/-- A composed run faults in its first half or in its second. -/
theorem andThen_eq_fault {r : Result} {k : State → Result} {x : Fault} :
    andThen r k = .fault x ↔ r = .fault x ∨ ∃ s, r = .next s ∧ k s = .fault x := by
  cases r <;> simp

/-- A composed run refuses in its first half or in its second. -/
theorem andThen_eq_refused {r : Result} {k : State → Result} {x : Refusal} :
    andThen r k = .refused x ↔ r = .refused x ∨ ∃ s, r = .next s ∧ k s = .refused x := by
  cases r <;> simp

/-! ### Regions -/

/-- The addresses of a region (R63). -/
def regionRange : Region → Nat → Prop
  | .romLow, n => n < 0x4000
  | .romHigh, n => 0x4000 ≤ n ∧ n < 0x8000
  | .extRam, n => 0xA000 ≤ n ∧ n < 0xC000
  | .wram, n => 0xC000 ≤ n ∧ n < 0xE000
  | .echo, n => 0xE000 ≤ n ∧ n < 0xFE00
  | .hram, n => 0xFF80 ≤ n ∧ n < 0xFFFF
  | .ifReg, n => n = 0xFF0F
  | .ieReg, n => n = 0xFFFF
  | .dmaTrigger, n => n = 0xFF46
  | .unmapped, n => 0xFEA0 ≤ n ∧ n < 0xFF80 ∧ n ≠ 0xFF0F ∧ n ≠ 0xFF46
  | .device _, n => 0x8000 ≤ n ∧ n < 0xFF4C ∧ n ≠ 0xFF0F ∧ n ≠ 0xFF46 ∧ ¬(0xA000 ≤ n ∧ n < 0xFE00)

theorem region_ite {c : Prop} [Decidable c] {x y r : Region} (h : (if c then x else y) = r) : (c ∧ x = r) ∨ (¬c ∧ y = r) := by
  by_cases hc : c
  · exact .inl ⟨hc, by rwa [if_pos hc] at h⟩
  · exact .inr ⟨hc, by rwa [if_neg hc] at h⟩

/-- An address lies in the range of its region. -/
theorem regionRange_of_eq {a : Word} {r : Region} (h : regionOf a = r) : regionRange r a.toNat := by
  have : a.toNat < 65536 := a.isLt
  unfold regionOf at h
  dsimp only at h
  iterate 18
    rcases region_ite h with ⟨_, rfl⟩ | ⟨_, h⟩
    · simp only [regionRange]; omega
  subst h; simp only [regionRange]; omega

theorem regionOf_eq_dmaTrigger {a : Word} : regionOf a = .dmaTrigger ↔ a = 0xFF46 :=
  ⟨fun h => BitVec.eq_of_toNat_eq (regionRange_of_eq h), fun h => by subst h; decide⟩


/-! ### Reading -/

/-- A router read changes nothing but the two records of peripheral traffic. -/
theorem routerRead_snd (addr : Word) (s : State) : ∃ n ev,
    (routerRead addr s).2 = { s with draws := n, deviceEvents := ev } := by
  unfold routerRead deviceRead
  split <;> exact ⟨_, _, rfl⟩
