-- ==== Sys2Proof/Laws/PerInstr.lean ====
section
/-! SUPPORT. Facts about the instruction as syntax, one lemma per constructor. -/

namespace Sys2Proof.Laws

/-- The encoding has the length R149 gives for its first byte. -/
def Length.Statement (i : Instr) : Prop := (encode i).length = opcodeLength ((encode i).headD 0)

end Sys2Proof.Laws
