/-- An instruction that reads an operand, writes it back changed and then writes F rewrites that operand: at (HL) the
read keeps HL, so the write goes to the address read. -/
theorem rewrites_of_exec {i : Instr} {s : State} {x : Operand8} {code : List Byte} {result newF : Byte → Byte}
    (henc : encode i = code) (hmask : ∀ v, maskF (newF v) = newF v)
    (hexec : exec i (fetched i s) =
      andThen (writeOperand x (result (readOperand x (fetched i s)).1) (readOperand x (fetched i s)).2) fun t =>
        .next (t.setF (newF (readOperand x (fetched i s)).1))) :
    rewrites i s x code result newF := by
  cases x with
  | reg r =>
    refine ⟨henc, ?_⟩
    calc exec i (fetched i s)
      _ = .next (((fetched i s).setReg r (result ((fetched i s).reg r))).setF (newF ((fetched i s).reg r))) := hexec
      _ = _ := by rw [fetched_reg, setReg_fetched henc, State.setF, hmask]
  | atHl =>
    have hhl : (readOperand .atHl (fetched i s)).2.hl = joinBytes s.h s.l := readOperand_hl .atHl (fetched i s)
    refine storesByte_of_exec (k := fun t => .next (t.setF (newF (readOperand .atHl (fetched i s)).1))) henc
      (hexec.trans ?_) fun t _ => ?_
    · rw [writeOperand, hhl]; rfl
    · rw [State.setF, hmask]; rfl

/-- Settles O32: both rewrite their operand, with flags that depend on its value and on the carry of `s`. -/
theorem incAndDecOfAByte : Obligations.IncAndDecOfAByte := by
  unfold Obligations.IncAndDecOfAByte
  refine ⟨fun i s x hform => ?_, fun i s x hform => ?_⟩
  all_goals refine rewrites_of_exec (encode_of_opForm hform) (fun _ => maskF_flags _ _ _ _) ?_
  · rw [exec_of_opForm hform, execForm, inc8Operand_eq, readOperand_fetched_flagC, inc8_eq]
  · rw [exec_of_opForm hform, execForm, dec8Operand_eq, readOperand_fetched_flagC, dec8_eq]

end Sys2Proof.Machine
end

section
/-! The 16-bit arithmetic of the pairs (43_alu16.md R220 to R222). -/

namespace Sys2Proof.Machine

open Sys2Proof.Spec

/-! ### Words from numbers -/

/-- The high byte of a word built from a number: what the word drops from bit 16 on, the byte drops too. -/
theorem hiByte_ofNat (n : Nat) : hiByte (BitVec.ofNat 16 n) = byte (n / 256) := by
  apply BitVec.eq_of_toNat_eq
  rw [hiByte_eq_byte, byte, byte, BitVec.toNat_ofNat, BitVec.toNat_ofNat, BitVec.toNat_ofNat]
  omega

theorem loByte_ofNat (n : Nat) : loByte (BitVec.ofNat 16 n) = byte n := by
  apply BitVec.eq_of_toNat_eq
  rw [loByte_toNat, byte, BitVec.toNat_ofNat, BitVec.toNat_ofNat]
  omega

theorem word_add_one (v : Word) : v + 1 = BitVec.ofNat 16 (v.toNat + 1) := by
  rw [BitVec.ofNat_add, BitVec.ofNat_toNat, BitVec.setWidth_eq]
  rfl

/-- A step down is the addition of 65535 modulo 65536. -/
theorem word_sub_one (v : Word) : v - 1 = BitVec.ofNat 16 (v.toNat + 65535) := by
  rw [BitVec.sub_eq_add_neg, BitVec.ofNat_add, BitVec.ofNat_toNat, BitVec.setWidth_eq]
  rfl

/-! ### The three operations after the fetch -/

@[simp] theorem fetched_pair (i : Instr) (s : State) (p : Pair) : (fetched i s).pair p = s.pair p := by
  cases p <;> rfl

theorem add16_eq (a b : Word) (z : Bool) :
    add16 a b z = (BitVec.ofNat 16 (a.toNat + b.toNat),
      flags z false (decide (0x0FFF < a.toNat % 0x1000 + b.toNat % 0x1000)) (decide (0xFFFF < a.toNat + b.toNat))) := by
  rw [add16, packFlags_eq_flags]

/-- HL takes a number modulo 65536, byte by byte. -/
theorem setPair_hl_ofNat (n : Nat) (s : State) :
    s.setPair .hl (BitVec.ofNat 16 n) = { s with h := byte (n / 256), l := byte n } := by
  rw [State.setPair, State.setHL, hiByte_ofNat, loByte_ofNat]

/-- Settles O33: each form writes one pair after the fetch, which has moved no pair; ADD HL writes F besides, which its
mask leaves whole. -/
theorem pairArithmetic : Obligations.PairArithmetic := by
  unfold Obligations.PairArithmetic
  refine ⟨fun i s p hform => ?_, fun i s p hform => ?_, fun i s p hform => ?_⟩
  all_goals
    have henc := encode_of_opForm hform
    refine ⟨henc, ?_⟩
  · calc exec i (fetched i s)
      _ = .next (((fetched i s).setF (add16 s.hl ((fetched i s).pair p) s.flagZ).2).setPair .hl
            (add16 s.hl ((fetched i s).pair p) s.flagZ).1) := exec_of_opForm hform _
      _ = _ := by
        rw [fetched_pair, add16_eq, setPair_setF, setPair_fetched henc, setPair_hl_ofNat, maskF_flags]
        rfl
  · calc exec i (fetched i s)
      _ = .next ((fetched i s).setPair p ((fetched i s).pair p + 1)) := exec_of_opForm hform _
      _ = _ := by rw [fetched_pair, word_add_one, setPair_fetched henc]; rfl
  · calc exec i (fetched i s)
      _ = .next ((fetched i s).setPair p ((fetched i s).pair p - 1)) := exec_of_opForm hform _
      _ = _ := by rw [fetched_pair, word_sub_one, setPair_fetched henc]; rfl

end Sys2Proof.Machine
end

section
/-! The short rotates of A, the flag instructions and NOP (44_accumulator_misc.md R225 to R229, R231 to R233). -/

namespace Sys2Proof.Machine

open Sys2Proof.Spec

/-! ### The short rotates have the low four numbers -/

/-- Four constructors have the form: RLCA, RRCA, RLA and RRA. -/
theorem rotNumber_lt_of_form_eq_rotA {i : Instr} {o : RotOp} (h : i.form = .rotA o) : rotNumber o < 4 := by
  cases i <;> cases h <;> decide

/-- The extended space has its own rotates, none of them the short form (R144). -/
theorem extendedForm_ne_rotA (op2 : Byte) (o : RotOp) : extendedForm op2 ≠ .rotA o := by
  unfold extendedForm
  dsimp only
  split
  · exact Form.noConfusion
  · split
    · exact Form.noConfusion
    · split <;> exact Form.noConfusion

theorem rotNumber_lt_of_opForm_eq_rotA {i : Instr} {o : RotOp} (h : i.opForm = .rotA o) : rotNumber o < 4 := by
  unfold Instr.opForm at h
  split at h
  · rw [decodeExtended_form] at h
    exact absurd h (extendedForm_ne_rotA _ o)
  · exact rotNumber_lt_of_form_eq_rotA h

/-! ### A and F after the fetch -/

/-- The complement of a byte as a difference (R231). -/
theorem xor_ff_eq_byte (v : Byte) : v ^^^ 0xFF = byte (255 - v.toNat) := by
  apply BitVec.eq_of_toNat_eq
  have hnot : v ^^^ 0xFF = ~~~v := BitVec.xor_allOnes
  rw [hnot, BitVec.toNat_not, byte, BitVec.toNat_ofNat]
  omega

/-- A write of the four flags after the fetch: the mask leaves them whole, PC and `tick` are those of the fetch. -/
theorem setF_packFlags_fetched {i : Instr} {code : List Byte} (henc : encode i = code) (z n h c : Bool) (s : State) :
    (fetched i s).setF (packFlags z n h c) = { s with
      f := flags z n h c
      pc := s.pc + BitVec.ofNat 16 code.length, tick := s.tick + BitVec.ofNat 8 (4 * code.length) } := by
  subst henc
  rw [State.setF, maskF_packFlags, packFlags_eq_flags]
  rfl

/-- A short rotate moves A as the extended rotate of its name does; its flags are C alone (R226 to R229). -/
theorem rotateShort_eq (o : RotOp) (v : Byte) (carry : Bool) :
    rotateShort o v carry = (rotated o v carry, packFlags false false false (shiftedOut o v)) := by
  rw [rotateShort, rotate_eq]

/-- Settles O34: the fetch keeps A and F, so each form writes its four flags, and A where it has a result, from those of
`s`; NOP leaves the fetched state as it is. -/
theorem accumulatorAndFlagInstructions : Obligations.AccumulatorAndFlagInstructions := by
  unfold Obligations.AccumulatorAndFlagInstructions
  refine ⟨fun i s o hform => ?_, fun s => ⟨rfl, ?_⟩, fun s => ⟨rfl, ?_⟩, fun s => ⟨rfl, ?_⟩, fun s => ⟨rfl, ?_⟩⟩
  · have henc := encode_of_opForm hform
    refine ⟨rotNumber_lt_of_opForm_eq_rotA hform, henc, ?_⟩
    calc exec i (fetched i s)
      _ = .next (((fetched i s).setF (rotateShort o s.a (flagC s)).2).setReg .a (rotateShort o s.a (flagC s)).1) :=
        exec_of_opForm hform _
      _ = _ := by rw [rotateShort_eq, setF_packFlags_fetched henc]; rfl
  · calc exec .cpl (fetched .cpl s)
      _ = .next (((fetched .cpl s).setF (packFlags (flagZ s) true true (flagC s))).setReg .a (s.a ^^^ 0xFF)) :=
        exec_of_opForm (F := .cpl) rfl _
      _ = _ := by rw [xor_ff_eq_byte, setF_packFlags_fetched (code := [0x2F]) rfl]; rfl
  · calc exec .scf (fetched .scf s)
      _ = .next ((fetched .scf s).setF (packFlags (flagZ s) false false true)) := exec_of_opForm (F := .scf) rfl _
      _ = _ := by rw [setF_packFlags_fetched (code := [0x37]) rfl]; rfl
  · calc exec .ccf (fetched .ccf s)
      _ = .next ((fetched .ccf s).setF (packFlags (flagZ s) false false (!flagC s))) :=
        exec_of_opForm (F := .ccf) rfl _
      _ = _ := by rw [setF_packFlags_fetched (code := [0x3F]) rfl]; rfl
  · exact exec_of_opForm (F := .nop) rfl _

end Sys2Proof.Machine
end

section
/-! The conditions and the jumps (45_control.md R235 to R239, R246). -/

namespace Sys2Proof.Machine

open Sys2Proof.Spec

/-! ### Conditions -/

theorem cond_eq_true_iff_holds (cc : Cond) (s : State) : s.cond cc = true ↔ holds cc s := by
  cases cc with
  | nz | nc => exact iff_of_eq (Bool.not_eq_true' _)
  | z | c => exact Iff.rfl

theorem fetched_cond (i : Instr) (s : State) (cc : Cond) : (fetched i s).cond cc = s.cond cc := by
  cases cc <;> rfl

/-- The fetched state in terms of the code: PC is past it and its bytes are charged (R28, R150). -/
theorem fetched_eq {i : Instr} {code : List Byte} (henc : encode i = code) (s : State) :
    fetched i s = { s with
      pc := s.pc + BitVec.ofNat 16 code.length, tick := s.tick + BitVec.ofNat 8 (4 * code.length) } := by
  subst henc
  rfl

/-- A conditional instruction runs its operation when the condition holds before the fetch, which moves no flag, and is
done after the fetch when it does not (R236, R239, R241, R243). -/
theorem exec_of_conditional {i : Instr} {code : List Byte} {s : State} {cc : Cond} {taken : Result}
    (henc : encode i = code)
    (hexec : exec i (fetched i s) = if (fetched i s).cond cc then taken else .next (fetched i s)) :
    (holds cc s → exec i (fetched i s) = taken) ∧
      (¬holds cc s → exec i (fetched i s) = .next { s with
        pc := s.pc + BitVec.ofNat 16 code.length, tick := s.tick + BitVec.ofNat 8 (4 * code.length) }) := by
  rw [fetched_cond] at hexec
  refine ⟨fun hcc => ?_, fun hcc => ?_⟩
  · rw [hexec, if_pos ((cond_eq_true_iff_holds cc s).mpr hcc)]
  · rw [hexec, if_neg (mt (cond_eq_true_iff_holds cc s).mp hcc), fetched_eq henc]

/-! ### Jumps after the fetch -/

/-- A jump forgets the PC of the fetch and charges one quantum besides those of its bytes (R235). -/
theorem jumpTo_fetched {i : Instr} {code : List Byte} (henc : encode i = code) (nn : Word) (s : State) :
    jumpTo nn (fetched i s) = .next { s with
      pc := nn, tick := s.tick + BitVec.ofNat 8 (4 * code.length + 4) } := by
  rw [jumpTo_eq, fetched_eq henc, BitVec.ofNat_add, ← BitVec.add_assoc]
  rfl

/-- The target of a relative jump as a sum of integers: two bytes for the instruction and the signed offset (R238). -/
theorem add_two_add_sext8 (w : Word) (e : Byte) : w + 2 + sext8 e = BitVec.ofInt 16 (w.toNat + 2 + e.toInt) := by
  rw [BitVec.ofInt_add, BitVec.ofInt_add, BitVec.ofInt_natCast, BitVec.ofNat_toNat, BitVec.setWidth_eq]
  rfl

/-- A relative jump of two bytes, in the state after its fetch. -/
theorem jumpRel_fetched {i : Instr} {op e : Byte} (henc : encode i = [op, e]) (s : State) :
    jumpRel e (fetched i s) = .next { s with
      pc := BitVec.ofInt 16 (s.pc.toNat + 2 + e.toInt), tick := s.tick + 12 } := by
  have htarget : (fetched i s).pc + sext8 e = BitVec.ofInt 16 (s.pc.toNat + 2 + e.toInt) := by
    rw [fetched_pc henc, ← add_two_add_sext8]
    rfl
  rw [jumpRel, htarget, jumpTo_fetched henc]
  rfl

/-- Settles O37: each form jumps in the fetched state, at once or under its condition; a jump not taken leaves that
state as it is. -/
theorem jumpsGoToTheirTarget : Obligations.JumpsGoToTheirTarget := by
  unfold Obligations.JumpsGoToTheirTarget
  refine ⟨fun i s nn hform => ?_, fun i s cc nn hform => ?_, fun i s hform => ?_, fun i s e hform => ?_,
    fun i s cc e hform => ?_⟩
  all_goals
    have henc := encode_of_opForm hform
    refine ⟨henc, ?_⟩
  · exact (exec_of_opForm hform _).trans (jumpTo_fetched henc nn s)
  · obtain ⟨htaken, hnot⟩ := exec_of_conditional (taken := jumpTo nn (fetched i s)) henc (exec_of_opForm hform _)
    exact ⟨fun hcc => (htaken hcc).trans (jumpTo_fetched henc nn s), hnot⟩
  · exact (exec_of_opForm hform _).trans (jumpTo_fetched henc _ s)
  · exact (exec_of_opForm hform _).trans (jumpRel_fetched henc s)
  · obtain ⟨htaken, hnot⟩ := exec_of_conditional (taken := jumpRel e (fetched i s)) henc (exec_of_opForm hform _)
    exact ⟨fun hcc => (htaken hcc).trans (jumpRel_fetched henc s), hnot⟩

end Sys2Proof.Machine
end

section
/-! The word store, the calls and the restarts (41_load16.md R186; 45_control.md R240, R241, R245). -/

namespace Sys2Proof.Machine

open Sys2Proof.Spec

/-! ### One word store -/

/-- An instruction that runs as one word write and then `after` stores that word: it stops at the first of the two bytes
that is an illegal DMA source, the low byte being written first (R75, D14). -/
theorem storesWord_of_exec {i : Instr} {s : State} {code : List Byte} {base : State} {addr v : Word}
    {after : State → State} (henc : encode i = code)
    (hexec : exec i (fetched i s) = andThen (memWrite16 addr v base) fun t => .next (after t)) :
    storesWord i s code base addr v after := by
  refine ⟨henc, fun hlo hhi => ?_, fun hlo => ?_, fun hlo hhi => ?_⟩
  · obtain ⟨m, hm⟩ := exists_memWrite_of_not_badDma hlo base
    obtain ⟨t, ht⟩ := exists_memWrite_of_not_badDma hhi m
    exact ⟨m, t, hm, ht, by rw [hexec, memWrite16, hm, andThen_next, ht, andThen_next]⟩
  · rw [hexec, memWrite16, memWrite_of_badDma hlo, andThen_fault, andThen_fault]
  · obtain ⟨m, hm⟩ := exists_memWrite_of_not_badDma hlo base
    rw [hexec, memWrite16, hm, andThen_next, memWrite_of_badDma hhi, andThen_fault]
##########
In the data above, find the line with "(h : i.opForm" and the line with "refine ⟨fun i s o". Retype both, plus every line between them, exactly.

-- Problem solution --
theorem rotNumber_lt_of_opForm_eq_rotA {i : Instr} {o : RotOp} (h : i.opForm = .rotA o) : rotNumber o < 4 := by
  unfold Instr.opForm at h
  split at h
  · rw [decodeExtended_form] at h
    exact absurd h (extendedForm_ne_rotA _ o)
  · exact rotNumber_lt_of_form_eq_rotA h

/-! ### A and F after the fetch -/

/-- The complement of a byte as a difference (R231). -/
theorem xor_ff_eq_byte (v : Byte) : v ^^^ 0xFF = byte (255 - v.toNat) := by
  apply BitVec.eq_of_toNat_eq
  have hnot : v ^^^ 0xFF = ~~~v := BitVec.xor_allOnes
  rw [hnot, BitVec.toNat_not, byte, BitVec.toNat_ofNat]
  omega

/-- A write of the four flags after the fetch: the mask leaves them whole, PC and `tick` are those of the fetch. -/
theorem setF_packFlags_fetched {i : Instr} {code : List Byte} (henc : encode i = code) (z n h c : Bool) (s : State) :
    (fetched i s).setF (packFlags z n h c) = { s with
      f := flags z n h c
      pc := s.pc + BitVec.ofNat 16 code.length, tick := s.tick + BitVec.ofNat 8 (4 * code.length) } := by
  subst henc
  rw [State.setF, maskF_packFlags, packFlags_eq_flags]
  rfl

/-- A short rotate moves A as the extended rotate of its name does; its flags are C alone (R226 to R229). -/
theorem rotateShort_eq (o : RotOp) (v : Byte) (carry : Bool) :
    rotateShort o v carry = (rotated o v carry, packFlags false false false (shiftedOut o v)) := by
  rw [rotateShort, rotate_eq]

/-- Settles O34: the fetch keeps A and F, so each form writes its four flags, and A where it has a result, from those of
`s`; NOP leaves the fetched state as it is. -/
theorem accumulatorAndFlagInstructions : Obligations.AccumulatorAndFlagInstructions := by
  unfold Obligations.AccumulatorAndFlagInstructions
  refine ⟨fun i s o hform => ?_, fun s => ⟨rfl, ?_⟩, fun s => ⟨rfl, ?_⟩, fun s => ⟨rfl, ?_⟩, fun s => ⟨rfl, ?_⟩⟩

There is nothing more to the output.